By analyzing existing cross correlation between Pabrik Kertas Tjiwi and Guna Timur Raya, you can compare the effects of market volatilities on Pabrik Kertas and Guna Timur and check how they will diversify away market risk if combined in the same portfolio for a given time horizon. You can also utilize pair trading strategies of matching a long position in Pabrik Kertas with a short position of Guna Timur. Check out your portfolio center. Please also check ongoing floating volatility patterns of Pabrik Kertas and Guna Timur.
Diversification Opportunities for Pabrik Kertas and Guna Timur
0.79 | Correlation Coefficient |
Poor diversification
The 3 months correlation between Pabrik and Guna is 0.79. Overlapping area represents the amount of risk that can be diversified away by holding Pabrik Kertas Tjiwi and Guna Timur Raya in the same portfolio, assuming nothing else is changed. The correlation between historical prices or returns on Guna Timur Raya and Pabrik Kertas is a relative statistical measure of the degree to which these equity instruments tend to move together. The correlation coefficient measures the extent to which returns on Pabrik Kertas Tjiwi are associated (or correlated) with Guna Timur. Values of the correlation coefficient range from -1 to +1, where. The correlation of zero (0) is possible when the price movement of Guna Timur Raya has no effect on the direction of Pabrik Kertas i.e., Pabrik Kertas and Guna Timur go up and down completely randomly.

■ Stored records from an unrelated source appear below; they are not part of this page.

/-- A level of the class stack. -/
def level (p : Mask) (mode : BitVec 4) : ClassEntry :=
  { m := 7, p := p, a := 0, keys := [(0, 1), (1, 2), (2, 3)], body := 0x10044, cn := 0x10040, sd := .k 0, mode := mode, c := 1,
    serial := none }

/-- A warp at the end of a class's body. -/
def inLoop (p : Mask) : State := warped fun w => { w with stack := [level p 0], main := { w.main with emask := 1 } }

theorem level_sequential (p : Mask) : Sequential (level p 0) := ⟨by show (0 : BitVec 4).getLsbD 3 = false; decide, rfl, rfl⟩

/-- One level of a sequential loop is a nest that its own CNEXT action ends at. -/
theorem level_unwinds (p : Mask) : Unwinds [level p 0] [] (level p 0) [] :=
  ⟨rfl, fun x h => by rw [List.mem_singleton.mp h]; exact level_sequential p, fun x h => absurd h (List.not_mem_nil)⟩

/-- Two nested loops: the inner one has no lane pending and none left. -/
def emptyLevel : ClassEntry := { level 0 0 with a := 7 }

def inNest : State := warped fun w => { w with stack := [emptyLevel, level 6 0], main := { w.main with emask := 1 } }

theorem nest_unwinds : Unwinds [emptyLevel, level 6 0] [emptyLevel] (level 6 0) [] :=
  ⟨rfl, fun x h => by
      rcases List.mem_cons.mp h with rfl | h
      · exact level_sequential 0
      · rw [List.mem_singleton.mp h]; exact level_sequential 6,
    fun x h => by rw [List.mem_singleton.mp h]; decide⟩

/-- The split of a number. -/
def splitMe (n : Nat) : Who := { me with split := some n }

/-- A concurrent loop with splits, at the end of split 0's class. -/
def splitLoop (p : Mask) (ns : List Nat) : State :=
  let st : Stream := { Stream.init with pc := 0x10040, emask := 1 }
  { warped fun w => { w with
      stack := [level p 8], conc := some { k0 := [], started := 2, lastOrd := 0, lastK := [], lastSd := 0 },
      splits := ns.map fun n => { num := n, ord := n, st := st, sd := 0 } } with
    cur := { who := splitMe 0, mode := .issue } }

theorem splitLoop_issues (p : Mask) (ns : List Nat) (hc : (splitLoop p ns).cur = { who := splitMe 0, mode := .issue })
    (hf : (findSplit (warpOf (splitLoop p ns) (splitMe 0)) 0).isSome = true)
    (hs : (warpOf (splitLoop p ns) (splitMe 0)).step = none) : Issues (splitLoop p ns) (splitMe 0) :=
  ⟨by rw [hc], by rw [hc], fun k hk => by cases hk; exact hf, hs⟩

/-- Split 0 is at the end of its class, under what the kernel evaluates of the state. -/
theorem splitLoop_ends (p : Mask) (ns : List Nat)
    (h : (splitLoop p ns).cur = { who := splitMe 0, mode := .issue } ∧
      (findSplit (warpOf (splitLoop p ns) (splitMe 0)) 0).isSome = true ∧ (warpOf (splitLoop p ns) (splitMe 0)).step = none)
    (r : (streamOf (splitLoop p ns) (splitMe 0)).frame = none ∧ (warpOf (splitLoop p ns) (splitMe 0)).main.frame = none ∧
      (warpOf (splitLoop p ns) (splitMe 0)).stack = [level p 8] ∧ (warpOf (splitLoop p ns) (splitMe 0)).conc.isSome = true ∧
      (streamOf (splitLoop p ns) (splitMe 0)).pc = (level p 8).cn ∧ ScalarsNumbered (warpOf (splitLoop p ns) (splitMe 0))) :
    let s := splitLoop p ns
    Issues s (splitMe 0) ∧ (streamOf s (splitMe 0)).frame = none ∧ (warpOf s (splitMe 0)).main.frame = none ∧
      (warpOf s (splitMe 0)).stack = [level p 8] ∧ (warpOf s (splitMe 0)).conc.isSome = true ∧
      endsClass s (splitMe 0) (level p 8) false (.cnext false) ∧ ScalarsNumbered (warpOf s (splitMe 0)) :=
  ⟨splitLoop_issues _ _ h.1 h.2.1 h.2.2, r.1, r.2.1, r.2.2.1, r.2.2.2.1, Or.inl ⟨rfl, r.2.2.2.2.1⟩, r.2.2.2.2.2⟩

theorem test_hyp_ClassLoops :
    (∀ d : Fin 2, Issues (keyed (if d = 0 then 0 else 8) (d = 0)) me) ∧
    (∀ md : Fin 2, ∀ dt : Bool, let s := keyed (if md = 0 then 0 else 8) dt
      (warpOf s me).pending = some { lanes := 3, keys := [(0, 7), (1, 9)], mode := if md = 0 then 0 else 8 } ∧
      inConc s me = false ∧ (warpOf s me).stack.length < 8 ∧ (streamOf s me).emask ≠ 0 ∧ (wgOf s me).det = dt ∧
      (streamOf s me).out = [] ∧ (warpOf s me).splits = []) ∧
    (∀ p : Fin 2, let p : Mask := if p = 0 then 6 else 0
      InNest (inLoop p) me [level p 0] ∧ Unwinds [level p 0] [] (level p 0) [] ∧
        (streamOf (inLoop p) me).pc = (level p 0).cn ∧ (level p 0).m &&& ~~~(level p 0).a ≠ 0) ∧
    (InNest inNest me [emptyLevel, level 6 0] ∧ Unwinds [emptyLevel, level 6 0] [emptyLevel] (level 6 0) [] ∧
      (streamOf inNest me).pc = emptyLevel.cn) ∧
    (∀ d : Fin 3, let s := splitLoop (if d = 0 then 6 else 0) (if d = 1 then [0, 1] else [0])
      Issues s (splitMe 0) ∧ (streamOf s (splitMe 0)).frame = none ∧ (warpOf s (splitMe 0)).main.frame = none ∧
      (warpOf s (splitMe 0)).stack = [level (if d = 0 then 6 else 0) 8] ∧ (warpOf s (splitMe 0)).conc.isSome = true ∧
      endsClass s (splitMe 0) (level (if d = 0 then 6 else 0) 8) false (.cnext false) ∧ ScalarsNumbered (warpOf s (splitMe 0))) ∧
    endsClass base me (level 0 8) false (.cbrk false 1) := by
  refine ⟨?_, by decide +kernel, ?_, ⟨⟨rfl, by decide +kernel, by decide +kernel⟩, nest_unwinds, by decide +kernel⟩, ?_, Or.inr rfl⟩
  · intro d
    match d with
    | 0 => exact issues_of _ (by decide +kernel) (by decide +kernel)
    | 1 => exact issues_of _ (by decide +kernel) (by decide +kernel)
  · intro p
    match p with
    | 0 => exact ⟨⟨rfl, by decide +kernel, by decide +kernel⟩, level_unwinds 6, by decide +kernel, by decide⟩
    | 1 => exact ⟨⟨rfl, by decide +kernel, by decide +kernel⟩, level_unwinds 0, by decide +kernel, by decide⟩
  · intro d
    match d with
    | 0 => exact splitLoop_ends _ _ (by decide +kernel) (by decide +kernel)
    | 1 => exact splitLoop_ends _ _ (by decide +kernel) (by decide +kernel)
    | 2 => exact splitLoop_ends _ _ (by decide +kernel) (by decide +kernel)

/-- Outstanding scalar results of different numbers in two splits, and lane results of one number. -/
theorem test_hyp_ClassLoops_numbers :
    let out := fun n (d : Dst) => ({ num := n, dst := d, vals := [], flags := 0 } : OutRes)
    let s := splitLoop 6 [0, 1]
    let s := updStream s (splitMe 0) fun st => { st with out := [out 3 (.s 5), out 7 (.lane 2)] }
    let s := updStream s (splitMe 1) fun st => { st with out := [out 4 (.k 1), out 7 (.lane 2)] }
    ScalarsNumbered (warpOf s (splitMe 0)) ∧ (warpOf s (splitMe 0)).splits.length = 2 := by decide +kernel

/-- CBRK #2 out of a loop whose class has every lane left of it: it pops, and the outer loop goes on; and the same for an EXIT of
those lanes. -/
def lastClass : ClassEntry := { level 0 0 with m := 1 }

def breaking : State := warped fun w => { w with stack := [lastClass, level 6 0], main := { w.main with emask := 1 } }

theorem break_unwinds (f : ClassEntry → ClassEntry) (h : Sequential (f lastClass)) (h6 : Sequential (level 6 0))
    (hp : (f lastClass).p = 0 ∧ (f lastClass).m &&& ~~~(f lastClass).a = 0) :
    Unwinds [f lastClass, level 6 0] [f lastClass] (level 6 0) [] :=
  ⟨rfl, fun x hx => by
      rcases List.mem_cons.mp hx with rfl | hx
      · exact h
      · rw [List.mem_singleton.mp hx]; exact h6,
    fun x hx => by rw [List.mem_singleton.mp hx]; exact hp⟩

theorem test_hyp_BreaksAndExits :
    (Issues (inLoop 6) me ∧ InNest (inLoop 6) me [level 6 0] ∧ Unwinds [level 6 0] [] (level 6 0) [] ∧
      (1 : BitVec 7).toNat ≤ [level 6 0].length) ∧
    (Issues breaking me ∧ InNest breaking me [lastClass, level 6 0] ∧ inConc breaking me = false ∧
      Unwinds (([lastClass, level 6 0].take 1).map (fun e => { e with a := e.a ||| (streamOf breaking me).emask }) ++
        [lastClass, level 6 0].drop 1) [{ lastClass with a := 1 }] (level 6 0) []) ∧
    (warpOf breaking me).live &&& ~~~(streamOf breaking me).emask ≠ 0 ∧
    Unwinds ([lastClass, level 6 0].map fun e =>
      { e with m := e.m &&& ~~~(streamOf breaking me).emask, p := e.p &&& ~~~(streamOf breaking me).emask,
               a := e.a &&& ~~~(streamOf breaking me).emask, c := e.c &&& ~~~(streamOf breaking me).emask })
      [{ lastClass with m := 0, c := 0 }] { level 6 0 with m := 6, c := 0 } [] ∧
    (warpOf base me).live &&& ~~~(streamOf base me).emask = 0 := by
  have hm : (streamOf breaking me).emask = 1 := by decide +kernel
  refine ⟨⟨issues_of _ (by decide +kernel) (by decide +kernel), ⟨rfl, by decide +kernel, by decide +kernel⟩, level_unwinds 6,
    by decide⟩, ⟨issues_of _ (by decide +kernel) (by decide +kernel), ⟨rfl, by decide +kernel, by decide +kernel⟩,
    by decide +kernel, ?_⟩, by decide +kernel, ?_, by decide +kernel⟩
  · rw [hm]
    exact break_unwinds (fun e => { e with a := e.a ||| 1 }) (level_sequential 0) (level_sequential 6) (by decide)
  · rw [hm]
    refine ⟨by decide, fun x hx => ?_, fun x hx => by rw [List.mem_singleton.mp hx]; decide⟩
    rcases List.mem_cons.mp hx with rfl | hx
    · exact level_sequential 0
    · rw [List.mem_singleton.mp hx]; exact level_sequential 6

/-- One active lane, with a window address of scratchpad byte 8 in V2, 8 in V3, and a virtual address in V4. -/
def lane1 : State := withRegs [(1, 8), (2, 0x00FFFFFF00000008), (4, 0x20000)] [(2, 0x00FFFFFF00000008), (3, 8), (4, 0x20000)]

theorem lane1_issues : Issues lane1 me := issues_of _ (by decide +kernel) (by decide +kernel)
theorem lane1_mask : activeMask lane1 me = 1 := by decide +kernel
theorem lane1_settled (rs : List Reg) : Settled lane1 me rs := settled_of _ _ (by decide +kernel)

/-- Lane 0 is the one active lane of a mask of 1. -/
theorem lane_zero {l : Nat} (h : (1 : Mask).getLsbD l = true) : l = 0 := by
  have all : ∀ l, l < 32 → (1 : Mask).getLsbD l = true → l = 0 := by decide
  exact all l (BitVec.lt_of_getLsbD h) h

theorem lane1_acts {l : Nat} (h : actsFor lane1 me .lane l) : l = 0 := by
  have h : (activeMask lane1 me).getLsbD l = true := h
  rw [lane1_mask] at h
  exact lane_zero h

theorem test_hyp_ScratchpadLoads : Runs lane1 me .lane ∧ Settled lane1 me [.v 3, .zr] ∧ dstOk lane1 me .lane (.v 1) = true ∧
    srcOk lane1 me .lane (.v 3) = true ∧ srcOk lane1 me .lane .zr = true ∧
    ∀ l, actsFor lane1 me .lane l → ScratchFree lane1 me (sumOf (reading lane1 me [.v 3, .zr]) me .lane (.v 3) .zr l).toNat 8 false := by
  refine ⟨lane1_issues, lane1_settled _, by decide +kernel, by decide +kernel, by decide +kernel, fun l hl => ?_⟩
  cases lane1_acts hl
  constructor <;> decide +kernel

/-- The same at the scratchpad's last bytes, at warp scope, and in deterministic mode. -/
theorem test_hyp_ScratchpadStores : ∀ d : Bool, let s := updWgOf (withRegs [(1, 248)] []) me fun g => { g with det := d }
    dataOk s me .warp (.s 1) = true ∧ srcOk s me .warp (.s 1) = true ∧ (wgOf s me).det = d ∧ (wgOf s me).check = false ∧ (warpOf s me).step = none ∧
    (sumOf (reading s me [.s 1, .s 1, .zr]) me .warp (.s 1) .zr 0).toNat = 248 ∧ 248 % 8 = 0 ∧ 248 + 8 ≤ (wgOf s me).hdr.scratch ∧
    badCoreSector s 0 (some 0) (wgOf s me).scratch 248 8 = none ∧ sbBlocks s 0 0 248 256 true = false := by decide +kernel

/-- A core without first-level lines. -/
theorem lines_sound {s : State} {core : Nat} (h : (getCore s core).l1 = []) : LinesSound s core := by
  constructor <;> simp [h]

theorem test_hyp_PrivateMemory : (tgetD 0 (wgOf lane1 me).priv 0 % 256 = 0 ∧
      tgetD 0 (wgOf lane1 me).priv 0 + 32 * (wgOf lane1 me).hdr.priv ≤ Config.deviceEnd ∧ LinesSound lane1 0 ∧ lane1.checks = []) ∧
    privateWord (.ldp64 false (.v 1) (.v 3) .zr) = some (true, false, .v 1, .v 3, .zr, 8) ∧
    Issues lane1 me ∧ laneSrc lane1 me (.v 3) = true ∧ laneDst lane1 me (.v 1) = true ∧
    (∀ l, (activeMask lane1 me).getLsbD l = true →
      PrivateFree lane1 me (sumOf (reading lane1 me [.v 3, .zr]) me .lane (.v 3) .zr l).toNat 8) ∧
    privateWord (.stp32 false (.v 1) (.v 3) .zr) = some (false, false, .v 1, .v 3, .zr, 4) ∧
    ∀ l, (activeMask lane1 me).getLsbD l = true →
      PrivateFree lane1 me (sumOf (reading lane1 me [.v 1, .v 3, .zr]) me .lane (.v 3) .zr l).toNat 4 := by
  refine ⟨⟨by decide +kernel, by decide +kernel, lines_sound (by decide +kernel), by decide +kernel⟩, rfl, lane1_issues,
    by decide +kernel, by decide +kernel, fun l hl => ?_, rfl, fun l hl => ?_⟩ <;>
    cases lane1_acts hl <;> exact ⟨by decide +kernel, by decide +kernel⟩

theorem lane1_window (k : AccKind) (h : access lane1 me k 8 0x00FFFFFF00000008 = (lane1, .ok (.scratch 8)))
    (hb : sbBlocks lane1 0 0 8 16 (k != .load) = false) : Reaches lane1 me k 8 0x00FFFFFF00000008 (.scratch 8) := ⟨h, hb⟩

theorem test_hyp_VirtualLoads : Runs lane1 me .lane ∧ dstOk lane1 me .lane (.v 1) = true ∧ srcOk lane1 me .lane (.v 2) = true ∧
    (∀ l, actsFor lane1 me .lane l →
      Reaches (reading lane1 me [.v 2, .zr]) me .load 8 (sumOf (reading lane1 me [.v 2, .zr]) me .lane (.v 2) .zr l) (.scratch 8)) := by
  refine ⟨lane1_issues, by decide +kernel, by decide +kernel, fun l hl => ?_⟩
  cases lane1_acts hl
  exact ⟨by decide +kernel, by decide +kernel⟩

/-- The translation of 0x20000 is at hand: of a coherent page, or of a software-managed one. -/
def warm (wb : Bool) : State :=
  (access { lane1 with mem := if wb then lane1.mem.wrN 0x800000 (bytesOfNat 8 0xD003000000000004) else lane1.mem } me .store 8
    0x20000).1

theorem warm_issues (wb : Bool) : Issues (warm wb) me := by cases wb <;> exact issues_of _ (by decide +kernel) (by decide +kernel)

theorem warm_mask : ∀ wb, activeMask (warm wb) me = 1 := by decide +kernel

theorem warm_lane (wb : Bool) {l : Nat} (h : actsFor (warm wb) me .lane l) : l = 0 := by
  have h : (activeMask (warm wb) me).getLsbD l = true := h
  rw [warm_mask wb] at h
  exact lane_zero h

theorem warm_sound (wb : Bool) : LinesSound (warm wb) 0 ∧ (warm wb).checks = [] := by
  cases wb <;> exact ⟨lines_sound (by decide +kernel), by decide +kernel⟩

theorem test_hyp_VirtualLoads_memory : ∀ wb : Bool, Runs (warm wb) me .lane ∧ srcOk (warm wb) me .lane (.v 4) = true ∧
    (∀ l, actsFor (warm wb) me .lane l →
      Reaches (reading (warm wb) me [.v 4, .zr]) me .load 8 (sumOf (reading (warm wb) me [.v 4, .zr]) me .lane (.v 4) .zr l)
        (.phys 0x20000 wb)) ∧ (wgOf (warm wb) me).det = false ∧ LinesSound (warm wb) 0 ∧ 0x20000 % 8 = 0 ∧
    0x20000 + 8 ≤ Config.deviceEnd := by
  refine fun wb => ⟨warm_issues wb, by revert wb; decide +kernel, fun l hl => ?_, by revert wb; decide +kernel, (warm_sound wb).1,
    by decide, by decide⟩
  cases warm_lane wb hl
  clear hl
  exact ⟨by revert wb; decide +kernel, trivial⟩

/-- The core's own line of 0x20000 with eight stored bytes, on a software-managed page. -/
def storedLine : L1Line :=
  { line := 0x400, ctx := 0, prio := 1, used := 0, lease := none, data := some (List.replicate 8 0x5A ++ List.replicate 120 0),
    dirty := 0xFF }

def stored : State := updCore (warm true) 0 fun c => { c with l1 := [storedLine] }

Pair Corralation between Pabrik Kertas and Guna Timur
Assuming the 90 days trading horizon Pabrik Kertas Tjiwi is expected to generate 0.48 times more return on investment than Guna Timur. However, Pabrik Kertas Tjiwi is 2.08 times less risky than Guna Timur. It trades about -0.1 of its potential returns per unit of risk. Guna Timur Raya is currently generating about -0.07 per unit of risk. If you would invest 722,500 in Pabrik Kertas Tjiwi on September 15, 2024 and sell it today you would lose (90,000) from holding Pabrik Kertas Tjiwi or give up 12.46% of portfolio value over 90 days.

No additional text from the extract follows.